*** Opening MATERIAL TO PROCESS ***

/-- What a tachometer input shows: its level and for how many ticks it has held it (R216). -/
structure TachLevel where
  high : Bool
  held : Nat
deriving DecidableEq, Repr

/-- What a maintenance slot of a channel does: it holds the channel for `hold` MCLK and may bring it a new VrefDQ (R322, R329). -/
structure SlotWork where
  hold : Nat
  vref : Option Nat
deriving DecidableEq, Repr

/-- A sample of a string (R68): lane, string B or A, compliance voltage in mV and sensed current in µA. -/
structure StringSample where
  lane : Nat
  b : Bool
  mv : Nat
  ua : Nat
deriving DecidableEq, Repr


/-- The kinds of received Ethernet frames (R381, R382). -/
inductive RxKind where
  /-- UDP to a port, with its payload. -/
  | udp (port : Nat) (body : List Byte)
  | ptp
  | arp
  | neighbour
  /-- IP fragments, IPv4 options, IPv6 extension headers, TCP and every other kind. -/
  | other
deriving DecidableEq, Repr
/-- The instructions of the test port (R399, R400). -/
inductive TapInstr where
  | bypass | idcode | sample | extest | clamp | highz
  /-- The private instructions: supervisor debug and memory access. -/
  | priv
deriving DecidableEq, Repr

*** Closing MATERIAL TO PROCESS ***

**PROBLEM TO WORK ON**:
Output only an exact transcription of the lines above from the one with "structure StringSample where" up to and including the one with "clamp | highz".

**COMPLETED EXERCISE**:
structure StringSample where
  lane : Nat
  b : Bool
  mv : Nat
  ua : Nat
deriving DecidableEq, Repr


/-- The kinds of received Ethernet frames (R381, R382). -/
inductive RxKind where
  /-- UDP to a port, with its payload. -/
  | udp (port : Nat) (body : List Byte)
  | ptp
  | arp
  | neighbour
  /-- IP fragments, IPv4 options, IPv6 extension headers, TCP and every other kind. -/
  | other
deriving DecidableEq, Repr
/-- The instructions of the test port (R399, R400). -/
inductive TapInstr where
  | bypass | idcode | sample | extest | clamp | highz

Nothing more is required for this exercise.